2. Luke Skywalker has returned to his home planet of Tatooine
in an attempt to rescue his friend Han Solo.
This method of sampling negative examples makes the task closer to topic prediction and is consequently a significantly easier task.
In order to force the model to learn about “what the next sentence is”, negative examples are created by swapping the order of the two consecutive sentences. This forces the model focus learning on sentence coherence. ie:
1. Rebel spaceships, striking from a hidden base, have won
their first victory against the evil Galactic Empire.
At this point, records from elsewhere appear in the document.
def GL_IDENT : Nat := 0x0
def GL_LIFECYCLE : Nat := 0x8
def GL_BOOT : Nat := 0x10
def GL_UNIT_RESET : Nat := 0x18
def GL_IRQ_STATUS : Nat := 0x20
def GL_FCS_PORT : Nat := 0x28
def GL_FCS_REFUSE : Nat := 0x30
def GL_RIDER_STATUS : Nat := 0x100
def GL_RIDER_WDOG : Nat := 0x108
def GL_RIDER_RESTARTS : Nat := 0x110
def GL_FW_KEYS : Nat := 0x118
def CK_STATUS : Nat := 0x10000
def CK_SUPPLY_EVT : Nat := 0x10008
def CK_HOLD_CFG : Nat := 0x10010
def CK_HOLD_CNT : Nat := 0x10018
def CK_MERGE : Nat := 0x10020
def CK_WAKE_PEND : Nat := 0x10028
def CK_DOM (k : Nat) : Nat := 0x10100 + 8 * k
def CK_TURN_CFG : Nat := 0x10800
def CK_TURN_STATUS : Nat := 0x10808
def CK_TURN_SKIP : Nat := 0x10810
def CK_TURN_LATE : Nat := 0x10818
def CK_TIME_SEC : Nat := 0x10820
def CK_TIME_NS : Nat := 0x10828
def CK_HG_DOM (k : Nat) : Nat := 0x11000 + 8 * k
def MB_CMD (m k : Nat) : Nat := mbBase m + 0x0 + 8 * k
def MB_RSP (m k : Nat) : Nat := mbBase m + 0x40 + 8 * k
def MB_DOORBELL (m : Nat) : Nat := mbBase m + 0x80
def MB_STATUS (m : Nat) : Nat := mbBase m + 0x88
def MB_BIND (m : Nat) : Nat := mbBase m + 0x90
def MB_CUR (m : Nat) : Nat := mbBase m + 0x98
def MB_OVERRUN (m : Nat) : Nat := mbBase m + 0xA0
def PR_CTL : Nat := 0x40000
def PR_STATUS : Nat := 0x40008
def PR_TIME : Nat := 0x40010
def PR_TRACE_WEIR : Nat := 0x40018
def PR_ALARM_STATUS : Nat := 0x40020
def PR_ALARM_RX : Nat := 0x40028
def PR_TRACE_OUT : Nat := 0x40030
def PR_SECRET_MAP (k : Nat) : Nat := 0x40040 + 8 * k
def PR_PRB_CTL (k : Nat) : Nat := 0x41000 + 0x40 * k
def PR_PRB_STAT (k : Nat) : Nat := 0x41008 + 0x40 * k
def PR_PRB_HITS (k : Nat) : Nat := 0x41010 + 0x40 * k
def PR_PRB_DROP (k : Nat) : Nat := 0x41018 + 0x40 * k
def PR_CAM_MATCH (k : Nat) : Nat := 0x42000 + 16 * k
def PR_CAM_MASK (k : Nat) : Nat := 0x42008 + 16 * k
def PR_BANK (k : Nat) : Nat := 0x42800 + 8 * k
def PR_RTO_CFG (k : Nat) : Nat := 0x44000 + 0x20 * k
def PR_RTO_FLITS (k : Nat) : Nat := 0x44008 + 0x20 * k
def PR_RTO_EVENT (k : Nat) : Nat := 0x44010 + 0x20 * k
def PR_HGO_CFG (k : Nat) : Nat := 0x4C000 + 0x20 * k
def PR_HGO_INJ (k : Nat) : Nat := 0x4C008 + 0x20 * k
def PR_HGO_EJ (k : Nat) : Nat := 0x4C010 + 0x20 * k
def PR_HGO_EVENT (k : Nat) : Nat := 0x4C018 + 0x20 * k
def HS_ID (s : Nat) : Nat := hsBase s + 0x0
def HS_CFG (s : Nat) : Nat := hsBase s + 0x8
def HS_STATUS (s : Nat) : Nat := hsBase s + 0x10
def HS_TMO_CFG (s : Nat) : Nat := hsBase s + 0x18
def HS_DEAD_MASK (s : Nat) : Nat := hsBase s + 0x20
def HS_SWEEP (s : Nat) : Nat := hsBase s + 0x28
def HS_CENSUS_CFG (s : Nat) : Nat := hsBase s + 0x30
def HS_CENSUS (s : Nat) : Nat := hsBase s + 0x38
def HS_TRACK (s : Nat) : Nat := hsBase s + 0x40
def HS_UNBUILT (s k : Nat) : Nat := hsBase s + 0x100 + 8 * k
def HS_DIR_SEL (s : Nat) : Nat := hsBase s + 0x200
def HS_DIR_ENTRY (s : Nat) : Nat := hsBase s + 0x208
def HS_DIR_EVICT (s : Nat) : Nat := hsBase s + 0x300
def HS_BINV (s : Nat) : Nat := hsBase s + 0x308
def HS_PIN_WAIT (s : Nat) : Nat := hsBase s + 0x310
def HS_TMO_CNT (s : Nat) : Nat := hsBase s + 0x318
def HS_POISON (s : Nat) : Nat := hsBase s + 0x320
def HS_DIR_CORR (s : Nat) : Nat := hsBase s + 0x328
def HS_DIR_UNCORR (s : Nat) : Nat := hsBase s + 0x330
def HS_ATOM (s : Nat) : Nat := hsBase s + 0x338
def HS_CENSUS_SNP (s : Nat) : Nat := hsBase s + 0x340
def HS_STALE_RPL (s : Nat) : Nat := hsBase s + 0x348
def HS_COH_CFG (s : Nat) : Nat := hsBase s + 0x400
def HS_COH_STALE (s : Nat) : Nat := hsBase s + 0x408
def HS_COH_UPG_FAIL (s : Nat) : Nat := hsBase s + 0x410
def HS_COH_BCAST (s : Nat) : Nat := hsBase s + 0x418
def HS_COH_PROTO (s : Nat) : Nat := hsBase s + 0x420
def HS_COH_HOLD_WAIT (s : Nat) : Nat := hsBase s + 0x428
def RV_CFG : Nat := 0xD0000
def RV_LOCK_CFG : Nat := 0xD0008
def RV_SCRUB_CFG : Nat := 0xD0010
def RV_STATUS : Nat := 0xD0018
def RV_BANK_PARK (k : Nat) : Nat := 0xD0100 + 8 * k
def RV_ARB_STATE (k : Nat) : Nat := 0xD0400 + 8 * k
def RV_LOCK (k : Nat) : Nat := 0xD0600 + 8 * k
def RV_LOCK_GRANT : Nat := 0xD0800
def RV_LOCK_REVOKE : Nat := 0xD0808
def RV_LOCK_LOST : Nat := 0xD0810
def RV_LOCK_WAIT : Nat := 0xD0818
def RV_ATOM : Nat := 0xD0820
def RV_SRAM_CORR : Nat := 0xD0828
def RV_SRAM_UNCORR : Nat := 0xD0830
def RV_RMW : Nat := 0xD0838
def RV_SCRUB_PASS : Nat := 0xD0840
def RT_ID (i : Nat) : Nat := rtBase i + 0x0
def RT_CTRL (i : Nat) : Nat := rtBase i + 0x8
def RT_ARB_CFG (i : Nat) : Nat := rtBase i + 0x10
def RT_LINK_CFG (i : Nat) : Nat := rtBase i + 0x18
def RT_PORT_STATUS (i : Nat) : Nat := rtBase i + 0x20
def RT_FAULT (i : Nat) : Nat := rtBase i + 0x28
def RT_HOP_ERR (i k : Nat) : Nat := rtBase i + 0x100 + 8 * k
def RT_HDR_DROP (i : Nat) : Nat := rtBase i + 0x140
def RT_PURGE (i : Nat) : Nat := rtBase i + 0x148
def RT_GUA_COLL (i : Nat) : Nat := rtBase i + 0x150
def RT_TRUNC (i : Nat) : Nat := rtBase i + 0x158
def RT_WITHDRAW (i : Nat) : Nat := rtBase i + 0x160
def RT_MAP_MISM (i : Nat) : Nat := rtBase i + 0x168
def RT_SRAM_CORR (i : Nat) : Nat := rtBase i + 0x170
def RT_LOCAL_MAP (i : Nat) : Nat := rtBase i + 0x200
def RT_NBR_MAP (i k : Nat) : Nat := rtBase i + 0x208 + 8 * k
def RT_ARB_STATE (i k : Nat) : Nat := rtBase i + 0x300 + 8 * k
def HG_ID (n : Nat) : Nat := hgBase n + 0x0
def HG_CFG (n : Nat) : Nat := hgBase n + 0x8
def HG_EPOCH (n : Nat) : Nat := hgBase n + 0x10
def HG_RSP_POOL (n : Nat) : Nat := hgBase n + 0x18
def HG_STATUS (n : Nat) : Nat := hgBase n + 0x20
def HG_LOCK (n : Nat) : Nat := hgBase n + 0x28
def HG_ADMIT (n : Nat) : Nat := hgBase n + 0x30
def HG_COH_UNMATCHED (n : Nat) : Nat := hgBase n + 0x38
def HG_EPOCH_CNT (n k : Nat) : Nat := hgBase n + 0x40 + 8 * k
def HG_HAI_ABORT (n : Nat) : Nat := hgBase n + 0x100
def HG_HAI_DISCARD (n : Nat) : Nat := hgBase n + 0x108
def HG_POST_REFUSE (n : Nat) : Nat := hgBase n + 0x110
def HG_SOURCE_RESET (n : Nat) : Nat := hgBase n + 0x118
def HG_DECODE_FAULT (n : Nat) : Nat := hgBase n + 0x120
def HG_CHK_OPEN (n : Nat) : Nat := hgBase n + 0x128
def HG_E2E_CFG (n : Nat) : Nat := hgBase n + 0x130
def HG_REPLAY_CMD (n : Nat) : Nat := hgBase n + 0x138
def HG_REPLAY_STATUS (n : Nat) : Nat := hgBase n + 0x140
def HG_PAIR_SEL (n : Nat) : Nat := hgBase n + 0x148
def HG_PAIR_TX (n : Nat) : Nat := hgBase n + 0x150
def HG_PAIR_RX (n : Nat) : Nat := hgBase n + 0x158
def HG_E2E_STATUS (n : Nat) : Nat := hgBase n + 0x160
def HG_ECRC_FAIL (n : Nat) : Nat := hgBase n + 0x168
def HG_DUP_DROP (n : Nat) : Nat := hgBase n + 0x170
def HG_RESEQ_DROP (n : Nat) : Nat := hgBase n + 0x178
def HG_SEQ_FAULT (n : Nat) : Nat := hgBase n + 0x180
def HG_REPLAY_PKTS (n : Nat) : Nat := hgBase n + 0x188
def HG_ENAK_TX (n : Nat) : Nat := hgBase n + 0x190
def HG_ENAK_RX (n : Nat) : Nat := hgBase n + 0x198
def HG_CMT_TIMEOUT (n : Nat) : Nat := hgBase n + 0x1A0
def HG_CMT_INVALID (n : Nat) : Nat := hgBase n + 0x1A8
def HG_STORE_CORR (n : Nat) : Nat := hgBase n + 0x1B0
def HG_STORE_UNCORR (n : Nat) : Nat := hgBase n + 0x1B8
def HG_WEIR (n k : Nat) : Nat := hgBase n + 0x200 + 8 * k
def HG_ALLOT (n k : Nat) : Nat := hgBase n + 0x400 + 8 * k
def HG_GRANT (n k : Nat) : Nat := hgBase n + 0x900 + 8 * k
def HG_PL_CH_SEL (n : Nat) : Nat := hgBase n + 0xE00
def HG_PL_CH_STAT (n : Nat) : Nat := hgBase n + 0xE08
def HG_PL_STATUS (n : Nat) : Nat := hgBase n + 0xE10
def HG_PL_TURN (n : Nat) : Nat := hgBase n + 0xE18
def HG_PL_COLL (n : Nat) : Nat := hgBase n + 0xE20
def HG_PL_EMPTY (n : Nat) : Nat := hgBase n + 0xE28
def HG_PL_STAGE (n : Nat) : Nat := hgBase n + 0xE30
def HG_ILV_MAP (n k : Nat) : Nat := hgBase n + 0xE80 + 8 * k
def HG_DOM_CLOSE (n : Nat) : Nat := hgBase n + 0xEA0
def HG_DOM_STATUS (n : Nat) : Nat := hgBase n + 0xEA8
def HG_SLUICE (n : Nat) : Nat := hgBase n + 0xEB0
def HG_DOM_OFF_CNT (n : Nat) : Nat := hgBase n + 0xEB8
def HG_DOM_OFF_POST (n : Nat) : Nat := hgBase n + 0xEC0
def HG_CLOSED_CNT (n : Nat) : Nat := hgBase n + 0xEC8
def HG_DEC_SLOT_w0 (n k : Nat) : Nat := hgBase n + 0x1000 + 16 * k
def HG_DEC_SLOT_w1 (n k : Nat) : Nat := hgBase n + 0x1008 + 16 * k
def HG_ATTACH_k (n k : Nat) : Nat := hgBase n + 0x1A00 + 8 * k
def HG_LINK_CFG (n : Nat) : Nat := hgBase n + 0x1F00
def HG_ATTACH (n : Nat) : Nat := hgBase n + 0x1F08
def HG_LEVEE (n : Nat) : Nat := hgBase n + 0x1F10
def HG_TGT_TMO (n : Nat) : Nat := hgBase n + 0x1F18
def HG_DEAD_DEST (n k : Nat) : Nat := hgBase n + 0x1F20 + 8 * k
def HG_PAIR_RESET (n : Nat) : Nat := hgBase n + 0x1F38
def HG_WPT_HIT (n : Nat) : Nat := hgBase n + 0x1F40
def HG_SIPHON_TD (n : Nat) : Nat := hgBase n + 0x1F48
def HG_SIPHON_POST (n : Nat) : Nat := hgBase n + 0x1F50
def HG_LEVEE_LATE (n : Nat) : Nat := hgBase n + 0x1F58
def HG_TGT_TMO_CNT (n : Nat) : Nat := hgBase n + 0x1F60
def HG_FAILOVER_CNT (n : Nat) : Nat := hgBase n + 0x1F68
def HG_TRSP_BADOUT (n : Nat) : Nat := hgBase n + 0x1F70
def HG_WRP_CUT (n : Nat) : Nat := hgBase n + 0x1F78
def HG_WAYPT (n k : Nat) : Nat := hgBase n + 0x1F80 + 8 * k
def HG_PROT_BASE (n : Nat) : Nat := hgBase n + 0x2000
def HG_PROT_SIZE (n : Nat) : Nat := hgBase n + 0x2008
def HG_PROT_CTRL (n : Nat) : Nat := hgBase n + 0x2010
def HG_PROT_DRAIN (n : Nat) : Nat := hgBase n + 0x2018
def HG_PROT_DENY (n : Nat) : Nat := hgBase n + 0x2020
def HG_PROT_PREFUSE (n : Nat) : Nat := hgBase n + 0x2028
def HG_PROT_LAST (n : Nat) : Nat := hgBase n + 0x2030
def HG_PROT_RIGHTS (n k : Nat) : Nat := hgBase n + 0x2100 + 8 * k
def HG_PROT_GROUP (n k : Nat) : Nat := hgBase n + 0x2400 + 8 * k
def HG_PL_ENTRY (n k : Nat) : Nat := hgBase n + 0x3000 + 8 * k
def HG_PL_SET (n k : Nat) : Nat := hgBase n + 0x3800 + 8 * k
def HG_PL_CHAN (n k : Nat) : Nat := hgBase n + 0x3C00 + 8 * k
2. A long time ago, in a galaxy far, far away it is a period
of civil war.
This method, termed “Sentence Order Prediction” (SOP) is clearly shown to be a superior task for understanding language - models trained using with NSP performed poorly on SOP tasks, but models trained with SOP performed reasonably well on NSP tasks.
Additional
While only given a small mention, the paper mentioned that removing dropout after 1M steps significantly increased model performance on downstream tasks, opening the door for questions as to whether dropout should be removed after a point during training. However, it is noted that since ALBERT shares weights across layers, it has a level of self-regularization and that this effect may not be seen across other MLMs.
Conclusions
With all the above mentioned factors, ALBERT did reach the top of the GLUE leaderboard. However, the authors noted that there still are additional semi-supervised tasks in addition to SOP that may improve performance.